Segment Start: Task data
-- ==== Sys2Proof/Machine/Handover.lean ====
section
/-!
DEFINITION. The handover of a capability region: `CAPX` (R112, R314).
-/
namespace Sys2Proof.Machine
open Sys2Proof

/-- A region has a byte among `n` from an address of a core. -/
def CapRegion.touches (r : CapRegion) (s : State) (core : Nat) (t : Task) (a : Word) (n : Nat) : Bool :=
  r.meets t.id t.asid (s.absOf core a) n

/-- The spans that a dispatched command may store to, by address and bytes; none where they are known only when it is performed. -/
def Cmd.storeSpans (d : Cmd) : Option (List (Word × Nat)) :=
  let apps := d.apps.map fun p => (p.addr, if p.reg < 32 then 64 else 8)
  match d.kind with
  | .vst => some ((d.s1, 64) :: apps)
  | .vsts => some (((List.range (512 / memWidth d.x)).map fun i => (d.s1 + BitVec.ofNat 64 i * d.s2, memWidth d.x / 8)) ++ apps)
  | .vstg => none
  | .rowst | .rowadd | .rowcas => some ((d.s1, 64 * 2 ^ d.c) :: apps)
  | .yst => some ((d.s1, 512) :: apps)
  | .ost | .zst => some (((matPieces d).map fun e => (e.2.1, e.2.2)) ++ apps)
  | _ => some apps

/-- A dispatched command may store to a region. -/
def Cmd.storesTo (d : Cmd) (s : State) (core : Nat) (t : Task) (r : CapRegion) : Bool :=
  match d.storeSpans with
  | some l => l.any fun (a, n) => r.touches s core t a n
  | none => true

/-- Every store of a core to a region has landed: those under way, and those of the commands and copies that it has dispatched
(R112; assumption log 37). -/
def State.writesDone (s : State) (core : Nat) (t : Task) (r : CapRegion) : Bool :=
  let c := s.core core
  !(s.fab.fly.any fun f => f.core == core &&
    (match f.what with | .store _ bs g => r.meets t.id t.asid g.addr bs.length | _ => false)) &&
  !(c.vq ++ c.mq).any (fun d => d.storesTo s core t r) &&
  !c.copyq.any fun q => q.cfet.isNone && r.touches s core t (q.words.getD 2 0) (recField q.words 3 39 0)

/-- CAPX (R112, R314): a release; it waits until every earlier store of the core to the region, its engines' too, has landed. -/
def execCapx (x : Pre) (b c : SReg) (s : State) : Res :=
  issue x (fun k => do
    let a ← readS k b
    let w ← readS k c
    let s ← getState
    let core := fieldOf w.toNat 11 0
    let end_ := w.getLsbD 32
    trapIf (fieldOf w.toNat 47 33 != 0 || fieldOf w.toNat 31 12 != 0) 0x02
    match s.taskOf k.core with
    | none => trap 0x02
    | some t => do
      trapIf (!t.carries core) 0x02
      match s.place k.core a false with
      | .error e => trap e a
      | .ok p => do
        let base := s.absAddr k.core p
        let rel := s.relOf k.core
        match s.fab.caps.find? fun r => r.task == t.id && r.base == base with
        | none => trap 0x6D a
        | some r => do
          trapIf (r.holder != rel) 0x6D a
          holdUnless (s.writesDone k.core t r)
          if end_ then
            modState fun s => { s with fab := { s.fab with caps := s.fab.caps.filter (· != r) } }
          else
            modState fun s =>
              let s := { s with fab := { s.fab with caps := s.fab.caps.map fun q => if q == r then { r with holder := core } else q } }
              s.launch k.core k.ts (.deposit (t.coreAt core)
                (BitVec.ofNat 64 (fieldOf w.toNat 63 48 * 2 ^ 48 + r.log * 2 ^ 40 + rel)) base false)
          goOn) s

end Sys2Proof.Machine
end

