/-- The divisions, with the result by the integers that the sources hold (R269, R270). -/
def division : Instr → Option (Pre × SReg × SReg × SReg × (Word → Word → Word))
  | .div x a b c => some (x, a, b, c, fun u v => if v = 0 then -1 else BitVec.ofInt 64 (u.toInt.tdiv v.toInt))
  | .divn x a b c => some (x, a, b, c, fun u v => if v = 0 then -1 else BitVec.ofNat 64 (u.toNat / v.toNat))
  | .rem x a b c => some (x, a, b, c, fun u v => if v = 0 then u else BitVec.ofInt 64 (u.toInt.tmod v.toInt))
  | .remn x a b c => some (x, a, b, c, fun u v => if v = 0 then u else BitVec.ofNat 64 (u.toNat % v.toNat))
  | _ => none

/-- The conditional branches: prefixes, sources, halfwords and the condition (R278). -/
def branch : Instr → Option (Pre × SReg × SReg × Word × (Word → Word → Bool))
  | .beq x a b i => some (x, a, b, i, fun u v => decide (u.toInt = v.toInt))
  | .bne x a b i => some (x, a, b, i, fun u v => decide (u.toInt ≠ v.toInt))
  | .blt x a b i => some (x, a, b, i, fun u v => decide (u.toInt < v.toInt))
  | .bge x a b i => some (x, a, b, i, fun u v => decide (v.toInt ≤ u.toInt))
  | .bltn x a b i => some (x, a, b, i, fun u v => decide (u.toNat < v.toNat))
  | .bgen x a b i => some (x, a, b, i, fun u v => decide (v.toNat ≤ u.toNat))
  | .beqz x a i => some (x, a, 0, i, fun u _ => decide (u.toInt = 0))
  | .bnez x a i => some (x, a, 0, i, fun u _ => decide (u.toInt ≠ 0))
  | _ => none

/-- (addr + 2 × i) mod 2^16 (R278). -/
def relative (k : Ctx) (i : Word) : BitVec 16 := BitVec.ofInt 16 (k.addr.toInt + 2 * i.toInt)

/-- (s[a] + i) mod 2^16 (R280). -/
def based (u i : Word) : BitVec 16 := BitVec.ofInt 16 (u.toInt + i.toInt)

/-! ## Scalar floating point (R289 to R293) -/

/-- The floating instructions: prefixes, destination, two sources, and the result with its flags from the two sources and
the old destination (R290, R291). -/
def float : Instr → Option (Pre × SReg × SReg × SReg × (Word → Word → Word → Nat × Flags))
  | .fadd x a b c => some (x, a, b, c, fun u v _ => arith x .add u v 0)
  | .fsub x a b c => some (x, a, b, c, fun u v _ => arith x .sub u v 0)
  | .fmul x a b c => some (x, a, b, c, fun u v _ => arith x .mul u v 0)
  | .fdiv x a b c => some (x, a, b, c, fun u v _ => arith x .div u v 0)
  | .fma x a b c => some (x, a, b, c, fun u v w => arith x .fma u v w)
  | .fsqrt x a b => some (x, a, b, 0, fun u _ _ => arith x .sqrt u 0 0)
  | .fmin x a b c => some (x, a, b, c, fun u v _ => minMaxF (ffmt (ftype x)) x.ftzi false (low x u) (low x v))
  | .fmax x a b c => some (x, a, b, c, fun u v _ => minMaxF (ffmt (ftype x)) x.ftzi true (low x u) (low x v))
  | .fcmpeq x a b c => some (x, a, b, c, fun u v _ => truth (cmpF (ffmt (ftype x)) x.ftzi .eq (low x u) (low x v)))
  | .fcmplt x a b c => some (x, a, b, c, fun u v _ => truth (cmpF (ffmt (ftype x)) x.ftzi .lt (low x u) (low x v)))
  | .fcmple x a b c => some (x, a, b, c, fun u v _ => truth (cmpF (ffmt (ftype x)) x.ftzi .le (low x u) (low x v)))
  | _ => none
where
  /-- `f32` for code 0 (R289) -/
  ftype (x : Pre) : Ty := if x.dtype = .dflt then .f32 else x.dtype
  /-- the low bits of an operand -/
  low (x : Pre) (u : Word) : Nat := u.toNat % 2 ^ (ftype x).width
  arith (x : Pre) (op : FOp) (u v w : Word) : Nat × Flags :=
    (fArith (ffmt (ftype x)) x.ftzi (ctlOf x) op (low x u) (low x v) (low x w)).get
  truth (r : Bool × Flags) : Nat × Flags := (if r.1 then 1 else 0, r.2)

/-- The conversions with their source and destination types (R192, R289, R292). -/
def conversion : Instr → Option (Pre × SReg × SReg × Ty × Ty × (Ty → Ty → Bool → Ctl → Nat → RoundRes))
  | .fcvti x a b => some (x, a, b, pick x.stype .f32, pick x.dtype .i64, convert)
  | .fcvtin x a b => some (x, a, b, pick x.stype .f32, pick x.dtype .n64, convert)
  | .fcvtf x a b => some (x, a, b, pick x.stype .i64, pick x.dtype .f32, convert)
  | .fcvtfn x a b => some (x, a, b, pick x.stype .n64, pick x.dtype .f32, convert)
  | .fcvt x a b => some (x, a, b, x.stype, x.dtype, convert)
  | _ => none
where
  /-- the default for code 0 -/
  pick (t d : Ty) : Ty := if t = .dflt then d else t

/-! ## Memory instructions (R275, R276, R301) -/

/-- The loads: prefixes, destination, base, offset, bytes, and whether the value is signed. -/
def load : Instr → Option (Pre × SReg × SReg × Word × Nat × Bool)
  | .ldb x a b i => some (x, a, b, i, 1, true)
  | .ldbn x a b i => some (x, a, b, i, 1, false)
  | .ldh x a b i => some (x, a, b, i, 2, true)
  | .ldhn x a b i => some (x, a, b, i, 2, false)
  | .ldw x a b i => some (x, a, b, i, 4, true)
  | .ldwn x a b i => some (x, a, b, i, 4, false)
  | .ldd x a b i => some (x, a, b, i, 8, false)
  | _ => none

/-- The stores: prefixes, data, base, offset and bytes. -/
def store : Instr → Option (Pre × SReg × SReg × Word × Nat)
  | .stb x a b i => some (x, a, b, i, 1)
  | .sth x a b i => some (x, a, b, i, 2)
  | .stw x a b i => some (x, a, b, i, 4)
  | .std x a b i => some (x, a, b, i, 8)
  | _ => none

/-- The atomics: prefixes, destination, address, operand, the comparand of `AMOCAS`, and the new value by the number of bytes,
the old value, the operand and the comparand. -/
def atomic : Instr → Option (Pre × SReg × SReg × SReg × SReg × (Nat → Nat → Nat → Nat → Option Nat))
  | .amoadd x a b c => some (x, a, b, c, 0, fun _ o v _ => some (o + v))
  | .amoswp x a b c => some (x, a, b, c, 0, fun _ _ v _ => some v)
  | .amocas x a b c d => some (x, a, b, c, d.castLE (by decide), fun _ o v w => if o = w then some v else none)
  | .amomin x a b c => some (x, a, b, c, 0, fun n o v _ => some (if sextInt v (8 * n) < sextInt o (8 * n) then v else o))
  | .amominn x a b c => some (x, a, b, c, 0, fun _ o v _ => some (Min.min o v))
  | .amomax x a b c => some (x, a, b, c, 0, fun n o v _ => some (if sextInt o (8 * n) < sextInt v (8 * n) then v else o))
  | .amomaxn x a b c => some (x, a, b, c, 0, fun _ o v _ => some (Max.max o v))
  | .amoand x a b c => some (x, a, b, c, 0, fun _ o v _ => some (o &&& v))
  | .amoor x a b c => some (x, a, b, c, 0, fun _ o v _ => some (o ||| v))
  | _ => none

/-! ## Vector engine (R329 to R347) -/

/-- A field of `w` bits as a number. -/
def num (w : Nat) (sg : Bool) (x : Nat) : Int := if sg ∧ 2 ^ (w - 1) ≤ x then (x : Int) - 2 ^ w else x

/-- An exact result in `w` bits: clamped under saturation, else modulo 2^w (R182). -/
def narrow (w : Nat) (sg sat : Bool) (v : Int) : Nat :=
  let lo : Int := if sg then -(2 ^ (w - 1)) else 0
  let hi : Int := if sg then 2 ^ (w - 1) - 1 else 2 ^ w - 1
  ((if sat then Max.max lo (Min.min hi v) else v) % 2 ^ w).toNat

/-- The sum of the chosen ones of `n` numbers. -/
def total (p : Nat → Bool) (v : Nat → Int) (n : Nat) : Int := ((List.range n).map fun j => if p j then v j else 0).sum

/-- The type of an integer instruction of page 4 or 6. -/
def ity (x : Pre) : Ty := if x.dtype = .dflt then .i32 else x.dtype

/-- A register result: prefixes, vector sources, scalar source, destination, lane width, and lane `i` of the destination by the
registers that the engine finds and the value of the scalar source. -/
structure VecResult where
  x : Pre
  reads : List VReg
  b : SReg
  dest : VReg
  w : Nat
  lane : Thread → Word → Nat → Nat

/-- Lanes put under the mask (R257). -/
def kept (x : Pre) (reads : List VReg) (b : SReg) (a : VReg) (w : Nat) (f : Thread → Word → Nat → Nat) : VecResult :=
  ⟨x, reads, b, a, w, fun t u i => if t.active x w i then f t u i else if x.zero then 0 else laneOf t.v[a] i w⟩

/-- An integer operation on the lanes of `b`, `c` and the old destination. -/
def intOp (x : Pre) (a b c : VReg) (sg sat : Bool) (f : Int → Int → Int) : VecResult :=
  let w := (ity x).width
  kept x [b, c] 0 a w fun t _ i => narrow w sg sat (f (num w sg (laneOf t.v[b] i w)) (num w sg (laneOf t.v[c] i w)))

/-- An operation on lanes as unsigned fields. -/
def bitOp (x : Pre) (a b c : VReg) (f : Nat → Nat → Nat) : VecResult :=
  let w := (ity x).width
  kept x [b, c] 0 a w fun t _ i => f (laneOf t.v[b] i w) (laneOf t.v[c] i w)

/-- An operation on one source whose lane may come from anywhere in it. -/
def moveOp (x : Pre) (a b : VReg) (f : (Nat → Nat) → Nat → Nat) : VecResult :=
  let w := (ity x).width
  kept x [b] 0 a w fun t _ i => f (fun j => laneOf t.v[b] j w) i

/-- A rearrangement of two sources (R343). -/
def mixOp (x : Pre) (a b c : VReg) (f : (Nat → Nat) → (Nat → Nat) → Nat → Nat) : VecResult :=
  let w := (ity x).width
  kept x [b, c] 0 a w fun t _ i => f (fun j => laneOf t.v[b] j w) (fun j => laneOf t.v[c] j w) i

/-- A reduction into lane 0, every other lane 0 (R345). -/
def reduce (x : Pre) (a b : VReg) (w : Nat) (f : Thread → Nat) : VecResult :=
  ⟨x, [b], 0, a, w, fun t _ i => if i = 0 then f t else 0⟩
Segment End: Task data
→ Task requirements
Transcribe the entries above word for word, from the first line through the line containing "r.meets t.id t.asid (s.absOf core a) n", and nothing else.

→ Reply
-- ==== Sys2Proof/Machine/Handover.lean ====
section
/-!
DEFINITION. The handover of a capability region: `CAPX` (R112, R314).
-/
namespace Sys2Proof.Machine
open Sys2Proof

/-- A region has a byte among `n` from an address of a core. -/
def CapRegion.touches (r : CapRegion) (s : State) (core : Nat) (t : Task) (a : Word) (n : Nat) : Bool :=
  r.meets t.id t.asid (s.absOf core a) n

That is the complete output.